Regulation and processing of maize histone deacetylase Hda1 by limited proteolysis.

作者信息

Pipal Alexandra, Goralik-Schramel Maria, Lusser Alexandra, Lanzanova Chiara, Sarg Bettina, Loidl Adele, Lindner Herbert, Rossi Vincenzo, Loidl Peter

机构信息

Institute of Molecular Biology, University of Innsbruck, Medical School, A-6020 Innsbruck, Austria.

出版信息

Plant Cell. 2003 Aug;15(8):1904-17. doi: 10.1105/tpc.013995.

DOI:10.1105/tpc.013995
PMID:12897261
原文链接:https://pmc.ncbi.nlm.nih.gov/articles/PMC167178/
Abstract

A maize histone deacetylase gene was identified as a homolog of yeast Hda1. The predicted protein corresponds to a previously purified maize deacetylase that is active as a protein monomer with a molecular weight of 48,000 and is expressed in all tissues of germinating embryos. Hda1 is synthesized as an enzymatically inactive protein with an apparent molecular weight of 84,000 that is processed to the active 48-kD form by proteolytic removal of the C-terminal part, presumably via a 65-kD intermediate. The enzymatically inactive 84-kD protein also is part of a 300-kD protein complex of unknown function.

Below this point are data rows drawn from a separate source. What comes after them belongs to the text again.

/-- The integer that a delta adds, and whether it saturated (R262). -/
def deltaInt (e : Int) (x : Fp) : Int × Bool :=
  let hi : Int := 2 ^ 63 - 1
  let lo : Int := -(2 ^ 63)
  match x with
  | .nan .. => (0, false)
  | .inf neg => (if neg then lo else hi, true)
  | .fin neg m q =>
    let d := roundToInt 0 neg m (q + 40 - e)
    if hi < d then (hi, true) else if d < lo then (lo, true) else (d, false)

/-- An element of a row. -/
def SaRow.x (r : SaRow) (e : Nat) : Int := Fm.getD r.xs e 0

/-- One lane of a segment add: the row and the GS bits (R262). -/
def addLane (ty seg : Nat) (p : SaRow × DWord) (lc : Nat × Nat) : SaRow × DWord :=
  let (r, gs) := p
  let v := deltaOf ty lc.2
  if v.isNan then ({ r with inv := true }, gs ||| gsBits false true)
  else
    let (d, sat) := deltaInt r.e v
    let e := 64 * seg + lc.1
    let x := r.x e
    ({ r with sx := r.sx + d, sxx := r.sxx + 2 * x * d + d * d, xs := if d == 0 then r.xs else Fm.put r.xs e (x + d), sat := r.sat || sat },
      if sat then gs ||| gsSasat else gs)

/-- A row seals (R263). -/
def SaRow.seal (r : SaRow) : SaRow :=
  let hi : Int := 2 ^ 63 - 1
  let lo : Int := -(2 ^ 63)
  if r.xs.any fun e => hi < e.2 || e.2 < lo then
    let xs : Fm Int := Fm.mapVals r.xs fun _ x => max lo (min hi x)
    { r with st := 2, sat := true, xs := xs, sx := xs.foldl (fun n e => n + e.2) 0, sxx := xs.foldl (fun n e => n + e.2 * e.2) 0 }
  else { r with st := 2 }

/-- RNE_FP32(1 / √(w × 2^k)) (R264). -/
def recipSqrt (w : Nat) (k : Int) : Nat :=
  if w == 0 then f32.infC
  else
    let (w, k) := if k % 2 == 0 then (w, k) else (2 * w, k - 1)
    let j := Nat.log2 w / 2 + 40
    let n := 2 ^ (2 * j)
    let m := isqrt (n / w)
    (f32.round 0 false m (-(j : Int) - k / 2) (m * m * w != n)).val

/-- The factor of a mode (R264): the variance is exact over N². -/
def rowFactor (r : SaRow) (layer : Bool) : Nat :=
  let n : Int := 64 * 2 ^ r.log
  let v := (r.sxx * n - if layer then r.sx * r.sx else 0).toNat
  let k : Int := 2 * (r.e - 40) - 2 * (6 + r.log)
  if r.eps == 0 then recipSqrt v k
  else
    let (a, q) := addExact v k 1 (-(r.eps : Int))
    recipSqrt a.toNat q

/-- One result of SANORM (R264): the mode, the factor, the result's format, the gain; an exact zero takes the gain's sign. -/
def normLane (r : SaRow) (mode fac : Nat) (f : Fmt) (e gain : Nat) : Res Nat :=
  let g := if mode == 2 then 0x3F800000 else gain
  let gv := f32.decode g
  if gv.isNan then
    let q := f32.quiet g
    { val := if f.narrow then (narrowTo f 0 q).val else q, inv := f32.isSnan gv }
  else
    let n : Int := 64 * 2 ^ r.log
    let d := r.x e * n - if mode == 1 then r.sx else 0
    let diff : Fp := .fin (d < 0) d.natAbs (r.e - 40 - (6 + r.log))
    match (mulV diff (f32.decode fac)).bind fun t => mulV t gv with
    | none => f.invalid
    | some t => f.roundV 0 (match t with
        | .fin _ 0 e => .fin (g / 2 ^ 31 % 2 == 1) 0 e
        | t => t)

/-- The waiting reads of a row, in order of arrival. -/
def rowReads (s : State) (key : Nat) : List (Nat × Op) :=
  s.ops.filter fun e => match e.2.kind with
    | .saNorm k .. => k == key
    | _ => false

/-- A fault of a waiting read, in every issuing lane (R259, R267); its flag completes. -/
def saDefer (s : State) (id : Nat) (o : Op) (cause reason : Nat) : State :=
  match o.group, o.kind with
  | some gid, .saNorm _ _ _ _ _ _ _ word =>
    let s := s.modGroup gid fun g =>
      let aux := (o.pc - codebaseOf s g).toNat % 2 ^ 32
      let f : LaneFault :=
        { cause := BitVec.ofNat 8 cause, addr := word, word := o.word, syn := BitVec.ofNat 56 (reason + 2 * 16 + 128 + aux * 2 ^ 24) }
      { g with deferred := g.deferred ++ ((List.range 64).filter fun l => o.lanes.getLsbD l).map fun l => { lane := l, f := f } }
    completeOp s id
  | _, _ => completeOp s id

/-- A read has waited for its row's timeout (R265). -/
def normLate (s : State) (o : Op) (key : Nat) : Bool := o.since + timeoutTicks (rowOf s key).timeout ≤ dialOf s o.die

/-- A row takes a waiting read away with a reason of SA_STATE; one whose timeout has passed takes SA_TIMEOUT (R265). -/
def endRead (s : State) (key reason : Nat) (e : Nat × Op) : State :=
  if normLate s e.2 key then saDefer s e.1 e.2 cSaTimeout 0 else saDefer s e.1 e.2 cSaState reason

/-- Serve a waiting read of a SEALED row (R264). -/
def serveNorm (s : State) (id : Nat) (o : Op) : State :=
  match o.kind with
  | .saNorm key seg mode ty d act gains _ =>
    let r := rowOf s key
    let layer := mode == 1
    let fac := match (if layer then r.rLayer else r.rRms) with
      | some x => x
      | none => rowFactor r layer
    let s := s.putRow key (if layer then { r with rLayer := some fac } else { r with rRms := some fac })
    let f := if ty == tyBf16 then bf16 else if ty == tyF16 then f16 else f32
    let res (l : Nat) : Res Nat := normLane r mode fac f (64 * seg + l) ((gains[l]?).getD 0)
    let s := match o.group with
      | none => s
      | some gid =>
        s.modGroup gid fun g =>
          let old := Fm.getD g.v d []
          let g := { g with v := Fm.put g.v d (lanesOf fun l => if act.getLsbD l then BitVec.ofNat 32 (res l).val else laneW old l) }
          (g.orGs (gsOf act res)).orGs (if r.sat then gsSasat else 0)
    completeOp (noteTime s id (dialOf s (key / 16384))) id
  | _ => s

/-- The end of a row (R261): its waiting reads take CLOSED, the entry is FREE in its next generation, the SACLOSE completes. -/
def closeRow (s : State) (key : Nat) : State :=
  let r := rowOf s key
  let s := (rowReads s key).foldl (fun s e => endRead s key 9 e) s
  let s := s.putRow key { gen := if r.gen == 4095 then 1 else r.gen + 1 }
  (s.ops.filter fun e => match e.2.kind with
    | .saClose k => k == key
    | _ => false).foldl (fun s e => completeOp s e.1) s

/-- What a row does once every accepted add has been applied: it seals and serves its reads, those in time, and it closes, once an eviction
accepted before has been carried out (R261, R263, R265, R269). -/
def settleRow (s : State) (key : Nat) : State :=
  if pendingAdds s key != 0 then s
  else
    let r := rowOf s key
    let s := if r.st == 1 && r.arrived == r.expect then
        (rowReads s key).foldl (fun s e => if normLate s e.2 key then saDefer s e.1 e.2 cSaTimeout 0 else serveNorm s e.1 e.2) (s.putRow key r.seal)
      else s
    if r.closing && !r.evicting && r.st != 0 then closeRow s key else s

/-- The verdict on a SANORM (R258, R264). -/
def acceptSanorm (s : State) (i : Iss) (v r : BitVec 6) (m : BitVec 2) (f : BitVec 4) : State :=
  let w := (readS s i.g r.toNat).toNat
  let key := rowKey w
  let row := rowOf s key
  let reason := match rowReason row w (worldOf s i.g) with
    | some k => some k
    | none => if row.out then some 3 else if row.poison then some 7 else none
  match reason with
  | some k => saTrap s i 2 cSaState k w
  | none =>
    if rowWordBad w || row.segs ≤ rowSeg w then saTrap s i 2 cSaRange 0 w
    else
      let gains := lanesOf fun l => (readV s i.g v.toNat l).toNat
      let k : OpKind := .saNorm key (rowSeg w) m.toNat i.g.hints.arith.ty v.toNat i.act gains (BitVec.ofNat 64 w)
      let (s, g, id) := startOp s i.g f (saOp s i k)
      let s := finish s i g (some 3)
      if row.st != 2 then s
      else match Fm.get? s.ops id with
        | some o => serveNorm s id o
        | none => s

/-- The address of an image and what its checks give (R266): its pages as descriptor, offset, length and L2LRU bit, or the lowest cause. -/
def imagePieces (s : State) (i : Iss) (va len : Nat) (write : Bool) : Except (Nat × Nat) (List (Nat × Nat × Nat × Bool)) :=
  let world := worldOf s i.g
  let acc : Access := if write then .saWrite else .saRead
  let kind (x : Xl) : List Nat := if nfield x.d 5 3 != 2 then [cKind] else []
  let ps := (pagePieces (len / 65536 + 2) va len).map fun p => (p, checkVa s (i.g.core / 48) world p.1 p.2 acc kind)
  let bads := (ps.filterMap fun p => match p.2 with
    | .error c => some (c, p.1.1)
    | .ok _ => none) ++ if va % 128 != 0 then [(cMisaligned, va)] else []
  match leastBy (fun b : Nat × Nat => b.1) bads with
  | some b => .error b
  | none => .ok (ps.filterMap fun p => match p.2 with
      | .ok x => some (x.d, x.o, p.1.2, nfield x.leaf.pte 26 1 == 1)
      | .error _ => none)

/-- The bytes of a row's image (R266). -/
def imageLen (log : Nat) : Nat := 128 + 10 * 64 * 2 ^ log

/-- The status word (R268). -/
def rowStatus (r : SaRow) : Nat :=
  (if r.evicting then 3 else r.st) + (if r.sat then 4 else 0) + (if r.inv then 8 else 0) + (if r.poison then 16 else 0) + r.log * 2 ^ 6 +
    (BitVec.ofInt 6 r.e).toNat * 2 ^ 10 + r.expect * 2 ^ 16 + r.arrived * 2 ^ 32 + r.gen * 2 ^ 48

/-- An integer in `n` bytes, two's complement. -/
def intBytes (n : Nat) (x : Int) : List Byte := leBytes n (x % 2 ^ (8 * n)).toNat

/-- The image of a row, without its check: what stands before it and after it (R266). -/
def imageParts (key : Nat) (r : SaRow) : List Byte × List Byte :=
  let n := 64 * 2 ^ r.log
  (leBytes 8 (rowWord key r.gen) ++ leBytes 8 (rowStatus { r with evicting := false }) ++
      leBytes 8 (r.eps + r.timeout * 2 ^ 6 + r.world * 2 ^ 18) ++ intBytes 12 r.sx ++ intBytes 24 r.sxx,
    leBytes 64 0 ++ ((List.range n).flatMap fun e => intBytes 8 (r.x e)) ++ (List.range n).flatMap fun e => intBytes 2 (r.x e / 2 ^ 64))

/-- The key of a world (R354, R358). -/
def worldKey (s : State) (world : Nat) : Nat := ((Fm.get? s.worlds world).map fun w => w.key).getD 0

/-- A sector of an image: its physical place, what it is encrypted under, its page's L2LRU bit. -/
structure ImageSec where
  phys : Nat
  enc  : Option Seal
  lru  : Bool

/-- The sectors of an image in order. -/
def imageSecs (s : State) (pieces : List (Nat × Nat × Nat × Bool)) : List ImageSec :=
  pieces.flatMap fun p => (List.range (p.2.2.1 / 128)).map fun k =>
    { phys := physOf p.1 (p.2.1 + 128 * k), enc := encOf s p.1 (p.2.1 + 128 * k), lru := p.2.2.2 }

/-- The sectors of an image as an engine takes and reads them. -/
def imageFm (xs : List ImageSec) : Fm Bool := xs.foldl (fun m x => Fm.put m (secOf x.phys) x.lru) []

/-- The image of a row with its check (R266). -/
def imageBytes (s : State) (key : Nat) : List Byte :=
  let r := rowOf s key
  let (a, b) := imageParts key r
  a ++ leBytes 4 (Config.saCheck (worldKey s r.world) (a ++ b)).toNat ++ b

/-- An accepted SAEVICT: it owns its sectors (R249), and once its row has applied every accepted add it writes and releases them one after
another, all in one step (R266). -/
def tryEvict (s : State) (id : Nat) (o : Op) (key : Nat) (pieces : List (Nat × Nat × Nat × Bool)) : State :=
  let die := key / 16384
  let xs := imageSecs s pieces
  let w := ownSecs die id (imageFm xs) s
  if !w.ok || pendingAdds w.s key != 0 then w.s
  else
    let one (q : Reply × List Byte) (x : ImageSec) : Reply × List Byte :=
      if !q.1.ok then q
      else
        let r := releaseSec q.1.s die id (writerOf o) (secOf x.phys) x.enc (bytesOf 0 (q.2.take 128))
        ({ r with stamp := max q.1.stamp r.stamp }, q.2.drop 128)
    let q := (xs.foldl one ({ s := w.s, ok := true }, imageBytes w.s key)).1
    if !q.ok then w.s
    else
      let s := (rowReads q.s key).foldl (fun s e => endRead s key 3 e) q.s
      let s := s.putRow key { rowOf s key with st := 3, evicting := false, xs := [], rRms := none, rLayer := none }
      completeOp (noteTime s id q.stamp) id

/-- The lowest of the row table's cause and an image's (R174, R258). -/
def saLowest (s : State) (i : Iss) (fn : Nat) (reason : Option Nat) (w : Nat) (image : Option (Nat × Nat)) : Option State :=
  let own : Option Nat := if reason.isSome then some cSaState else if rowWordBad w then some cSaRange else none
  match own, image with
  | some c, some (e, x) => some (if c < e then saTrap s i fn c (reason.getD 0) w else groupFault s i e x)
  | some c, none => some (saTrap s i fn c (reason.getD 0) w)
  | none, some (e, x) => some (groupFault s i e x)
  | none, none => none

/-- The cause of an image's checks, where there is one. -/
def imageBad {α : Type} : Except (Nat × Nat) α → Option (Nat × Nat)
  | .error e => some e
  | .ok _ => none

/-- The verdict on a SAEVICT (R258, R266). -/
def acceptSaevict (s : State) (i : Iss) (r a : BitVec 6) (f : BitVec 4) : State :=
  let w := (readS s i.g r.toNat).toNat
  let va := (((readS s i.g a.toNat).toNat + i.g.hints.offset) % 2 ^ 64).toNat
  let key := rowKey w
  let row := rowOf s key
  let reason := match rowReason row w (worldOf s i.g) with
    | some k => some k
    | none => if row.out then some 3 else if row.poison then some 7 else none
  let im := imagePieces s i va (if reason.isNone then imageLen row.log else 128) true
  match saLowest s i 3 reason w (imageBad im) with
  | some t => t
  | none =>
    let pieces := im.toOption.getD []
    let s := useWalks s i.g.core (worldOf s i.g) true ((pagePieces (imageLen row.log / 65536 + 2) va (imageLen row.log)).map fun p => p.1)
    let s := s.putRow key { row with evicting := true }
    let (s, g, id) := startOp s i.g f (saOp s i (.saEvict key pieces))
    let s := finish s i g (some 3)
    match Fm.get? s.ops id with
    | some o => tryEvict s id o key pieces
    | none => s

/-- A row from its image (R266); none where the row word, which is compared without its SEG (R256), the world or the check differs. -/
def rowFromImage (s : State) (word : Nat) (row : SaRow) (bs : List Byte) (bank : Nat) : Option SaRow :=
  let w (o n : Nat) : Nat := leNat ((bs.drop o).take n)
  let n := 64 * 2 ^ row.log
  let st := w 8 8
  let p := w 16 8
  let el (e : Nat) : Int := ((BitVec.ofNat 16 (w (128 + 8 * n + 2 * e) 2)).toInt * 2 ^ 64) + w (128 + 8 * e) 8
  let check := Config.saCheck (worldKey s row.world) (bs.take 60 ++ bs.drop 64)
  if w 0 8 != word - rowSeg word * 2 ^ 32 || nfield p 18 11 != row.world || w 60 4 != check.toNat then none
  else
    some { row with
      st := nfield st 0 2, sat := nfield st 2 1 == 1, inv := nfield st 3 1 == 1, poison := nfield st 4 1 == 1,
      e := (BitVec.ofNat 6 (nfield st 10 6)).toInt, expect := nfield st 16 16, arrived := nfield st 32 16, eps := nfield p 0 6,
      timeout := nfield p 6 12, sx := (BitVec.ofNat 96 (w 24 12)).toInt, sxx := w 36 24, bank := bank, rRms := none, rLayer := none,
      xs := (List.range n).filterMap fun e => if el e == 0 then none else some (e, el e) }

The proteolytic cleavage of ZmHda1 is regulated during maize embryo germination in vivo. Expression of the recombinant full-length protein and the 48-kD form confirmed that only the smaller enzyme form is active as a histone deacetylase. In line with this finding, we show that the 48-kD protein is able to repress transcription efficiently in a reporter gene assay, whereas the full-length protein, including the C-terminal part, lacks full repression activity. This report on the processing of Hda1-p84 to enzymatically active Hda1-p48 demonstrates that proteolytic cleavage is a mechanism to regulate the function of Rpd3/Hda1-type histone deacetylases.

摘要

一个玉米组蛋白去乙酰化酶基因被鉴定为酵母Hda1的同源物。预测的蛋白质对应于一种先前纯化的玉米去乙酰化酶,它作为一种分子量为48,000的蛋白质单体具有活性,并在萌发胚的所有组织中表达。Hda1最初合成时是一种表观分子量为84,000的无酶活性蛋白质,通过蛋白水解去除C末端部分(可能经由一个65-kD的中间体)被加工成活性的48-kD形式。这种无酶活性的84-kD蛋白质也是一个功能未知的300-kD蛋白质复合物的一部分。ZmHda1的蛋白水解切割在玉米胚体内萌发过程中受到调控。重组全长蛋白和48-kD形式蛋白的表达证实只有较小的酶形式作为组蛋白去乙酰化酶具有活性。与这一发现一致,我们表明在报告基因检测中48-kD蛋白质能够有效地抑制转录,而包括C末端部分的全长蛋白质缺乏完全的抑制活性。这篇关于Hda1-p84加工成具有酶活性的Hda1-p48的报告表明蛋白水解切割是一种调节Rpd3/Hda1型组蛋白去乙酰化酶功能的机制。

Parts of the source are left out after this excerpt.